Content scanners: These are mechanisms that examine the individual message to determine if it meets specific criteria that are typical of spam. Software of this sort can be installed on a user's computer or on the receiving e-mail gateway of ISPs. There is much to like about this approach because at least the software installed on the user's PC leaves the final decision of what is or is not spam within their control. But this comes at a price. Examining the content of every e-mail that arrives is resource intensive. Content scanners are using increasingly complex analytic techniques from heuristic analysis to Bayesian inference.

Distributed notification systems: Like content scanners, these systems look at every message. However, once a message is determined to be spam, the leverage of a community is invoked. The user reports the spam message analysis to a centralized database that is checked by other users of the system. Other users can check the centralized spam database to see if their message matches anything in the repository and treat a matching message as spam.

Distributed notification systems begin to move the locus of control from the individual user to some external agency. In doing so, there is a collective leveraging of the filtering power, but a corresponding loss of control. Should messages you want to receive end up classified as spam by others using the system, they become spam to your system and are correspondingly blocked. Getting your preference for what you want to receive, as mail versus spam, is now a negotiation with a third party.

Customized or manual blocking systems: These are often implemented by the mail administrator of your e-mail system. Typically they do textual analysis of incoming mail and if words or phrases like "Nigerian royalty" appear in the message, they are discarded before they reach your mail client. Alternately, the e-mail administrator may have their own list of frequent sources of spam and simply implement a rule to block anything originating from such sources.

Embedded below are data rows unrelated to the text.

/-! ### Rings, management pairs and spares -/

/-- R478, R482, R483, R485: a doorbell moves the ring's head, or its tail toward the host, within what the ring holds, and
is counted in 6000:05 and shown in 6000:06 where it is refused; the index is written back to the host, then the vector
raised, at most once per moderation period. Where a command's condition does not hold it does nothing: the model's
choice (log 1). -/
def Obligations.HostRingsFollowTheirDoorbells : Prop :=
  ∀ (v : BitVec 64) (q : Fin 262144) (s : State),
    let n := bits v.toNat 49 32
    let i := bits v.toNat 31 0
    let r := s.ringAt n
    let x := s.ringAt q.val
    (0x18000 ≤ n → r.enabled = true → r.deviceToHost = false → idxAfter i r.head = true → idxDist i r.tail ≤ r.count →
      Completes (.hostDoorbell v) s (fun t => t.ringAt n = { r with head := i } ∧ s.EntriesBut t [(0x6000, 3)] ∧ t.out = s.out)) ∧
    (0x18000 ≤ n → r.enabled = true → r.deviceToHost = true → idxAfter i r.tail = true → idxDist i r.tail ≤ r.outstanding →
      Completes (.hostDoorbell v) s (fun t => t.ringAt n = { r with tail := i } ∧ s.EntriesBut t [(0x6000, 3)] ∧ t.out = s.out)) ∧
    (r.enabled = false → Completes (.hostDoorbell v) s (fun t => (t.ringAt n).head = r.head ∧ (t.ringAt n).tail = r.tail ∧
      t.nat 0x6000 5 = min (s.nat 0x6000 5 + 1) 0xFFFFFFFF ∧ t.nat 0x6000 6 = v.toNat)) ∧
    (x.enabled = true → x.dirty = true → x.writeBack ≠ 0 → Completes (.ringWriteBack q) s (fun t =>
      .hostWrite x.writeBack (leBytes 8 (if x.deviceToHost then x.head else x.tail)) ∈ t.out ∧ (t.ringAt q.val).dirty = false ∧
      (x.vector ≠ 0xFFFF → x.moderation = 0 → .msix x.vector ∈ t.out) ∧
      (x.vector ≠ 0xFFFF → x.moderation ≠ 0 → x.quiet = true → (t.ringAt q.val).withheld = true))) ∧
    (x.dirty = false → exec (.ringWriteBack q) s = .next s) ∧
    (x.withheld = false → exec (.moderationExpiry q) s = .next (s.ringPut q.val { x with quiet := false })) ∧
    (x.withheld = true → x.vector ≠ 0xFFFF → Completes (.moderationExpiry q) s (fun t =>
      t.out = s.out ++ [.msix x.vector] ∧ (t.ringAt q.val).withheld = false ∧ t.dict = s.dict))

/-- R493, R496, R497: a fault of the active pair, counted, lets a synchronised standby take over, else the pair restarts
in place; a pair that is ready is standby again unless policy 0 holds it back. A unit that restarts is counted in
7000:17, its own state cleared. Where a command's condition does not hold it does nothing: the model's choice (log 1).
Other choices of the model's it rests on: log 49. -/
def Obligations.PairsTakeOverOrRestart : Prop :=
  ∀ (k : CourseId) (l : LaneId) (p : PortId) (s : State),
    let f := s.fw
    let counted (t : State) : Prop := t.nat 0x7000 0x17 = min (s.nat 0x7000 0x17 + 1) 0xFFFFFFFF
    let taken (t : State) : Prop := t.fw.role f.other = 1 ∧ t.fw.role f.active ≠ 1 ∧ t.fw.synced = false ∧ t.fw.restarting = false ∧
      t.nat 0x7F00 8 = min (s.nat 0x7F00 8 + 1) 0xFFFFFFFF ∧ t.mem = s.mem
    (f.restarting = true → exec .pairFault s = .next (s.bump 0x7F00 9) ∧ exec .watchdogExpiry s = .next (s.bump 0x7F00 0x0C)) ∧
    (f.restarting = false → f.ready = true → Completes .pairFault s taken ∧ Completes .watchdogExpiry s taken ∧
      exec .pairRestartInPlace s = .next s) ∧
    (f.restarting = false → f.ready = false →
      Completes .pairFault s (fun t => t.fw.restarting = true ∧ counted t ∧ t.nat 0x7F00 9 = min (s.nat 0x7F00 9 + 1) 0xFFFFFFFF) ∧
      Completes .watchdogExpiry s (fun t => t.fw.restarting = true ∧ counted t ∧
        t.nat 0x7F00 0x0C = min (s.nat 0x7F00 0x0C + 1) 0xFFFFFFFF) ∧
      Completes .pairRestartInPlace s (fun t => t.fw = { f with restarting := true, switchDue := false } ∧ counted t ∧
        t.mem = s.mem)) ∧
    Completes .pairRestartComplete s (fun t => t.fw = { f with restarting := false } ∧ t.mem = s.mem ∧ t.store = s.store) ∧
    (f.faulty = 1 ∨ f.faulty = 2 → s.nat 0x7000 4 ≠ 0 → Completes .pairStandbyReady s (fun t =>
      t.fw.role (f.faulty - 1) = 2 ∧ t.fw.synced = true ∧ t.fw.faulty = 0 ∧ s.EntriesBut t [(0x7F00, 7)])) ∧
    (f.faulty = 0 ∨ s.nat 0x7000 4 = 0 → exec .pairStandbyReady s = .next s) ∧
    Completes (.unitRestart .queueEngine) s (fun t => t.queues = { s.queues with resident := [] } ∧ counted t ∧
      t.nat 0x6000 7 = min (s.nat 0x6000 7 + 1) 0xFFFFFFFF) ∧
    Completes (.unitRestart (.portReceive p)) s (fun t => counted t ∧ t.nat 0x7000 0x18 = 8 * 2 ^ 56 + s.upUs % 2 ^ 48 ∧
      t.rx = s.rx.filter (fun y => y.port != p.val) ∧ t.mem = s.mem) ∧
    Completes (.unitRestart (.placement k)) s (fun t => counted t ∧ (t.plcAt k.val).restart = true ∧
      (t.plcAt k.val).cur = (s.plcAt k.val).cur ∧ t.nat 0x7000 0x18 = 10 * 2 ^ 56 + 2 ^ 48 + s.upUs % 2 ^ 48) ∧
    Completes (.unitRestart (.fetch k)) s (fun t => counted t ∧ (t.fetAt k.val).resident = [] ∧
      ∀ b ∈ (t.fetAt k.val).bows, b.levels = none) ∧
    Completes (.unitRestart .ingest) s (fun t => counted t ∧ t.nat 0x25F0 8 = min (s.nat 0x25F0 8 + 1) 0xFFFFFFFF) ∧
    ((s.lanesAt l.val).state = 2 → (s.lanesAt l.val).retrainTimes = [] → Completes (.unitRestart (.lane l)) s (fun t =>
      counted t ∧ (t.lanesAt l.val).state = 4))

/-- R499, R500 (Table 14.7): an image written is valid in its slot with the update state 2, one that fails leaves the slot
invalid with state 8; the standby then loads it (3), is synchronised on it (4), is switched to at once where every
course is STOPPED and else at a frame start (5), and the update ends with the boot slot moved (6). A word that is not
1 is refused with 0x05. Where a command's condition does not hold it does nothing: the model's choice (log 1). Other
choices of the model's it rests on: log 49. -/
def Obligations.UpdatesGoThroughTheirSteps : Prop :=
  ∀ (m : MasterId) (v : Byte) (i : Fin 2) (b : List Byte) (s : State),
    let f := s.fw
    let it3 := writeItem 0x02 0x7F00 3 1
    let it4 := writeItem 0x02 0x7F00 4 1
    (f.writing = none ∨ s.canPersist = false → exec (.imageWriteComplete true) s = .next s ∧
      exec (.imageWriteComplete false) s = .next s) ∧
    (f.writing = some (i.val, b) → s.canPersist = true → s.store.slots.length = 2 → s.store.slotStates.length = 2 →
      Completes (.imageWriteComplete true) s (fun t => t.slotImage i.val = b ∧ t.slotState i.val = 1 ∧ t.nat 0x7F00 0x0A = 2 ∧
        t.fw = { f with writing := none } ∧ t.mem = s.mem) ∧
      Completes (.imageWriteComplete false) s (fun t => t.slotState i.val = 2 ∧ t.nat 0x7F00 0x0A = 8 ∧
        t.fw = { f with writing := none } ∧ t.store.slots = s.store.slots ∧ t.mem = s.mem)) ∧
    (s.ozRuns = true → v ≠ 1 → exec (.loadStandby m v) s = .next (s.answer 0x02 it3 0x05 []) ∧
      exec (.switchOver m v) s = .next (s.answer 0x02 it4 0x05 [])) ∧
    (s.ozRuns = true → s.nat 0x7F00 0x0A = 2 → f.writing = none → f.role f.other ≠ 4 → exec (.loadStandby m 1) s =
      .next ((({ s with fw := { f.setRole f.other 3 with synced := false, faulty := 0 } } : State).putN 0x7F00 0x0A 3).answer 0x02 it3 0x00 [])) ∧
    (s.nat 0x7F00 0x0A = 3 → Completes .standbySynchronised s (fun t => t.nat 0x7F00 0x0A = 4 ∧ t.fw.role f.other = 2 ∧
      t.fw.role f.active = f.role f.active ∧ t.fw.synced = true ∧ s.EntriesBut t [(0x7F00, 0x0A), (0x7F00, 7)])) ∧
    (s.nat 0x7F00 0x0A ≠ 3 → exec .standbySynchronised s = .next s) ∧
    (s.ozRuns = true → s.nat 0x7F00 0x0A = 4 → f.ready = true → (∀ k < 32, s.cst k = 0) → Completes (.switchOver m 1) s (fun t =>
      t.nat 0x7F00 0x0A = 5 ∧ t.fw.role f.other = 1 ∧ t.fw.role f.active = 5 ∧ t.nat 0x1000 7 = 1 - s.nat 0x1000 7 ∧
      t.nat 0x7F00 8 = min (s.nat 0x7F00 8 + 1) 0xFFFFFFFF ∧ t.oz.answered = s.oz.answered ++ [(0x02, it4, 0x00, [])])) ∧
    (∀ k < 32, s.ozRuns = true → s.nat 0x7F00 0x0A = 4 → f.ready = true → s.cst k ≠ 0 → exec (.switchOver m 1) s =
      .next (({ s with fw := { f with switchDue := true } } : State).answer 0x02 it4 0x00 [])) ∧
    (s.nat 0x7F00 0x0A = 5 → Completes .probationEnd s (fun t => t.nat 0x7F00 0x0A = 6 ∧ t.nat 0x7F00 2 = s.nat 0x1000 7 ∧
      t.fw.role f.other = 2 ∧ t.fw.synced = true ∧ s.EntriesBut t [(0x7F00, 2), (0x7F00, 7), (0x7F00, 0x0A)])) ∧
    (s.nat 0x7F00 0x0A ≠ 5 → exec .probationEnd s = .next s)
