@[simp] theorem State.runsPut_keeps (s : State) (k : Nat) (x : RunSt) :
    s.KeepsMem (State.runsPut s k x) := by
  unfold State.runsPut
  (repeat' split) <;> simp

@[simp] theorem State.domainsPut_keeps (s : State) (k : Nat) (x : DomainSt) :
    s.KeepsMem (State.domainsPut s k x) := by
  unfold State.domainsPut
  (repeat' split) <;> simp

@[simp] theorem State.chansPut_keeps (s : State) (k : Nat) (x : ChanSt) :
    s.KeepsMem (State.chansPut s k x) := by
  unfold State.chansPut
  (repeat' split) <;> simp

@[simp] theorem State.ledgerPut_keeps (s : State) (k : Nat) (x : List LedgerRec) :
    s.KeepsMem (State.ledgerPut s k x) := by
  unfold State.ledgerPut
  (repeat' split) <;> simp

@[simp] theorem State.masterPut_keeps (s : State) (m : Nat) (x : Master) :
    s.KeepsMem (State.masterPut s m x) := by
  unfold State.masterPut
  (repeat' split) <;> simp

@[simp] theorem State.ctxPut_keeps (s : State) (c : Nat) (x : PcieCtx) :
    s.KeepsMem (State.ctxPut s c x) := by
  unfold State.ctxPut
  (repeat' split) <;> simp

@[simp] theorem State.ringPut_keeps (s : State) (q : Nat) (x : RingSt) :
    s.KeepsMem (State.ringPut s q x) := by
  unfold State.ringPut
  (repeat' split) <;> simp

@[simp] theorem State.queuePut_keeps (s : State) (q : Nat) (x : QueueRec) :
    s.KeepsMem (State.queuePut s q x) := by
  unfold State.queuePut
  (repeat' split) <;> simp

@[simp] theorem State.send_keeps (s : State) (o : Out) :
    s.KeepsMem (State.send s o) := by
  unfold State.send
  (repeat' split) <;> simp

@[simp] theorem State.takeFree_keeps (s : State) :
    s.KeepsMem (State.takeFree s) := by
  unfold State.takeFree
  (repeat' split) <;> simp

@[simp] theorem State.setFlag_keeps (s : State) (index sub i : Nat) (b : Bool) :
    s.KeepsMem (State.setFlag s index sub i b) := by
  unfold State.setFlag
  (repeat' split) <;> simp

@[simp] theorem State.setBits_keeps (s : State) (index sub hi lo v : Nat) :
    s.KeepsMem (State.setBits s index sub hi lo v) := by
  unfold State.setBits
  (repeat' split) <;> simp

@[simp] theorem State.persist_keeps (s : State) (key : Nat) (v : Val) :
    s.KeepsMem (State.persist s key v) := by
  unfold State.persist
  (repeat' split) <;> simp

@[simp] theorem State.putCommitted_keeps (s : State) (index sub : Nat) (v : Val) :
    s.KeepsMem (State.putCommitted s index sub v) := by
  unfold State.putCommitted
  (repeat' split) <;> simp

@[simp] theorem State.putRP_keeps (s : State) (index sub : Nat) (v : Val) :
    s.KeepsMem (State.putRP s index sub v) := by
  unfold State.putRP
  (repeat' split) <;> simp

@[simp] theorem State.logWith_keeps (s : State) (sev source code unit detail extra : Nat) :
    s.KeepsMem (State.logWith s sev source code unit detail extra) := by
  unfold State.logWith
  (repeat' split) <;> simp

@[simp] theorem State.logAt_keeps (s : State) (sev source kind unit : Nat) :
    s.KeepsMem (State.logAt s sev source kind unit) := by
  unfold State.logAt
  (repeat' split) <;> simp

@[simp] theorem State.logEvent_keeps (s : State) (source kind unit : Nat) :
    s.KeepsMem (State.logEvent s source kind unit) := by
  unfold State.logEvent
  (repeat' split) <;> simp

@[simp] theorem State.logCritical_keeps (s : State) (source kind unit : Nat) :
    s.KeepsMem (State.logCritical s source kind unit) := by
  unfold State.logCritical
  (repeat' split) <;> simp

@[simp] theorem State.recover_keeps (s : State) (rs cls dur unit : Nat) :
    s.KeepsMem (State.recover s rs cls dur unit) := by
  unfold State.recover
  (repeat' split) <;> simp

@[simp] theorem State.switchIn_keeps (s : State) (kind unit spare : Nat) :
    s.KeepsMem (State.switchIn s kind unit spare) := by
  unfold State.switchIn
  (repeat' split) <;> simp

@[simp] theorem State.queueBlock_keeps (s : State) (l : Nat) (x : TxBlock) :
    s.KeepsMem (State.queueBlock s l x) := by
  unfold State.queueBlock
  (repeat' split) <;> simp

@[simp] theorem State.queueControl_keeps (s : State) (l b rank type fields : Nat) :
    s.KeepsMem (State.queueControl s l b rank type fields) := by
  unfold State.queueControl
  (repeat' split) <;> simp

@[simp] theorem State.sendDrone_keeps (s : State) (l b : Nat) :
    s.KeepsMem (State.sendDrone s l b) := by
  unfold State.sendDrone
  (repeat' split) <;> simp

@[simp] theorem State.departBlock_keeps (s : State) (b l : Nat) :
    s.KeepsMem (State.departBlock s b l) := by
  unfold State.departBlock
  (repeat' split) <;> simp

@[simp] theorem State.transmit_keeps (s : State) (b : Nat) :
    s.KeepsMem (State.transmit s b) := by
  unfold State.transmit
  (repeat' split) <;> simp

@[simp] theorem State.hushCopies_keeps (s : State) (l b cause epoch : Nat) :
    s.KeepsMem (State.hushCopies s l b cause epoch) := by
  unfold State.hushCopies
  (repeat' split) <;> simp

@[simp] theorem State.hushLane_keeps (s : State) (b cause : Nat) (l : Nat) :
    s.KeepsMem (State.hushLane s b cause l) := by
  unfold State.hushLane
  (repeat' split) <;> simp

@[simp] theorem State.reschedule_keeps (s : State) :
    s.KeepsMem (State.reschedule s) := by
  unfold State.reschedule
  (repeat' split) <;> first | simp; done | exact State.each_keeps _ _ _ (fun s x => by dsimp only; (repeat' split) <;> simp)

@[simp] theorem State.accrue_keeps (s : State) :
    s.KeepsMem (State.accrue s) := by
  unfold State.accrue
  (repeat' split) <;> simp

@[simp] theorem State.darkBowTime_keeps (s : State) (k cls slots : Nat) :
    s.KeepsMem (State.darkBowTime s k cls slots) := by
  unfold State.darkBowTime
  (repeat' split) <;> simp

@[simp] theorem State.ledgerAdd_keeps (s : State) (k : Nat) (r : LedgerRec) :
    s.KeepsMem (State.ledgerAdd s k r) := by
  unfold State.ledgerAdd
  (repeat' split) <;> simp

@[simp] theorem State.ledgerDone_keeps (s : State) (k bow : Nat) :
    s.KeepsMem (State.ledgerDone s k bow) := by
  unfold State.ledgerDone
  (repeat' split) <;> simp

@[simp] theorem State.ledgerNote_keeps (s : State) (k : Nat) (r : LedgerRec) :
    s.KeepsMem (State.ledgerNote s k r) := by
  unfold State.ledgerNote
  (repeat' split) <;> simp

@[simp] theorem State.hushNoted_keeps (s : State) (k : Nat) :
    s.KeepsMem (State.hushNoted s k) := by
  unfold State.hushNoted
  (repeat' split) <;> simp

@[simp] theorem State.darkBow_keeps (s : State) (k : Nat) (r : LedgerRec) :
    s.KeepsMem (State.darkBow s k r) := by
  unfold State.darkBow
  (repeat' split) <;> simp

@[simp] theorem State.domainBit_keeps (s : State) (k i : Nat) (b : Bool) :
    s.KeepsMem (State.domainBit s k i b) := by
  unfold State.domainBit
  (repeat' split) <;> simp

@[simp] theorem State.runStart_keeps (s : State) (k : Nat) :
    s.KeepsMem (State.runStart s k) := by
  unfold State.runStart
  (repeat' split) <;> simp

@[simp] theorem State.runRequest_keeps (s : State) (k : Nat) :
    s.KeepsMem (State.runRequest s k) := by
  unfold State.runRequest
  (repeat' split) <;> simp

@[simp] theorem State.runAbort_keeps (s : State) (k : Nat) :
    s.KeepsMem (State.runAbort s k) := by
  unfold State.runAbort
  (repeat' split) <;> simp

@[simp] theorem State.emptyPartition_keeps (s : State) (k : Nat) :
    s.KeepsMem (State.emptyPartition s k) := by
  unfold State.emptyPartition
  (repeat' split) <;> simp

@[simp] theorem State.darkIfDone_keeps (s : State) :
    s.KeepsMem (State.darkIfDone s) := by
  unfold State.darkIfDone
  (repeat' split) <;> simp

@[simp] theorem State.setCst_keeps (s : State) (k st : Nat) :
    s.KeepsMem (State.setCst s k st) := by
  unfold State.setCst
  (repeat' split) <;> simp

@[simp] theorem State.setArm_keeps (s : State) (k : Nat) (b : Bool) :
    s.KeepsMem (State.setArm s k b) := by
  unfold State.setArm
  (repeat' split) <;> simp

@[simp] theorem State.setEmitOk_keeps (s : State) (k : Nat) (b : Bool) :
    s.KeepsMem (State.setEmitOk s k b) := by
  unfold State.setEmitOk
  (repeat' split) <;> simp

@[simp] theorem State.rampAdvance_keeps (s : State) (k : Nat) :
    s.KeepsMem (State.rampAdvance s k) := by
  unfold State.rampAdvance
  (repeat' split) <;> simp

@[simp] theorem State.mirrorStop_keeps (s : State) (k : Nat) :
    s.KeepsMem (State.mirrorStop s k) := by
  unfold State.mirrorStop
  (repeat' split) <;> simp

@[simp] theorem State.dropModel_keeps (s : State) (k : Nat) :
    s.KeepsMem (State.dropModel s k) := by
  unfold State.dropModel
  (repeat' split) <;> simp

@[simp] theorem State.toStopped_keeps (s : State) (k : Nat) :
    s.KeepsMem (State.toStopped s k) := by
  unfold State.toStopped
  (repeat' split) <;> simp

@[simp] theorem State.toHushed_keeps (s : State) (k : Nat) :
    s.KeepsMem (State.toHushed s k) := by
  unfold State.toHushed
  (repeat' split) <;> simp

@[simp] theorem State.mirrorSlotsOn_keeps (s : State) (k : Nat) :
    s.KeepsMem (State.mirrorSlotsOn s k) := by
  unfold State.mirrorSlotsOn
  (repeat' split) <;> simp

@[simp] theorem State.toSpinning_keeps (s : State) (k : Nat) :
    s.KeepsMem (State.toSpinning s k) := by
  unfold State.toSpinning
  (repeat' split) <;> simp

@[simp] theorem State.hushCourse_keeps (s : State) (k cause : Nat) :
    s.KeepsMem (State.hushCourse s k cause) := by
  unfold State.hushCourse
  (repeat' split) <;> simp

@[simp] theorem State.hushIfSpinning_keeps (s : State) (k : Nat) :
    s.KeepsMem (State.hushIfSpinning s k) := by
  unfold State.hushIfSpinning
  (repeat' split) <;> simp

@[simp] theorem State.causeBit_keeps (s : State) (k b : Nat) :
    s.KeepsMem (State.causeBit s k b) := by
  unfold State.causeBit
  (repeat' split) <;> simp

@[simp] theorem State.setCause_keeps (s : State) (k b : Nat) :
    s.KeepsMem (State.setCause s k b) := by
  unfold State.setCause
  (repeat' split) <;> simp

@[simp] theorem State.setCauseNow_keeps (s : State) (k b : Nat) :
    s.KeepsMem (State.setCauseNow s k b) := by
  unfold State.setCauseNow
  (repeat' split) <;> simp

@[simp] theorem State.clearCause_keeps (s : State) (k b : Nat) :
    s.KeepsMem (State.clearCause s k b) := by
  unfold State.clearCause
  (repeat' split) <;> simp

@[simp] theorem State.releaseLanes_keeps (s : State) (k : Nat) :
    s.KeepsMem (State.releaseLanes s k) := by
  unfold State.releaseLanes
  (repeat' split) <;> simp

@[simp] theorem State.toArmed_keeps (s : State) (k : Nat) :
    s.KeepsMem (State.toArmed s k) := by
  unfold State.toArmed
  (repeat' split) <;> simp

@[simp] theorem State.toTracking_keeps (s : State) (k : Nat) :
    s.KeepsMem (State.toTracking s k) := by
  unfold State.toTracking
  simp

@[simp] theorem State.turnaroundMove_keeps (s : State) (k : Nat) :
    s.KeepsMem (State.turnaroundMove s k) := by
  unfold State.turnaroundMove
  (repeat' split) <;> simp

@[simp] theorem State.frameMove_keeps (s : State) (k : Nat) :
    s.KeepsMem (State.frameMove s k) := by
  unfold State.frameMove
  (repeat' split) <;> simp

Unfortunately, this approach requires constant attention, generating new rules and modifying the old ones to keep up with the continuing message morphing engaged in by the spammers.

Real-time blackhole lists (RBLs): Sometimes good ideas have a way of turning around and biting back. RBLs tend to exhibit this characteristic. In the early days e-mail administrators noticed that a disproportionate amount of spam seemed to originate from common network addresses. As they began using manual blocking systems to protect their users from the onslaught of junk mail, they shared what they were learning with their fellow e-mail administrators. Common lists of network addresses from which spam originated had something else in common: They often came from sources that were open relays. An open relay is a mail server that is configured to relay messages sent to it on to their destination addresses. However, if a spammer encounters a mail server configured this way, he or she can send volumes of e-mail messages on to their destinations through the open relay, making it appear that the source of the message was the open relay itself.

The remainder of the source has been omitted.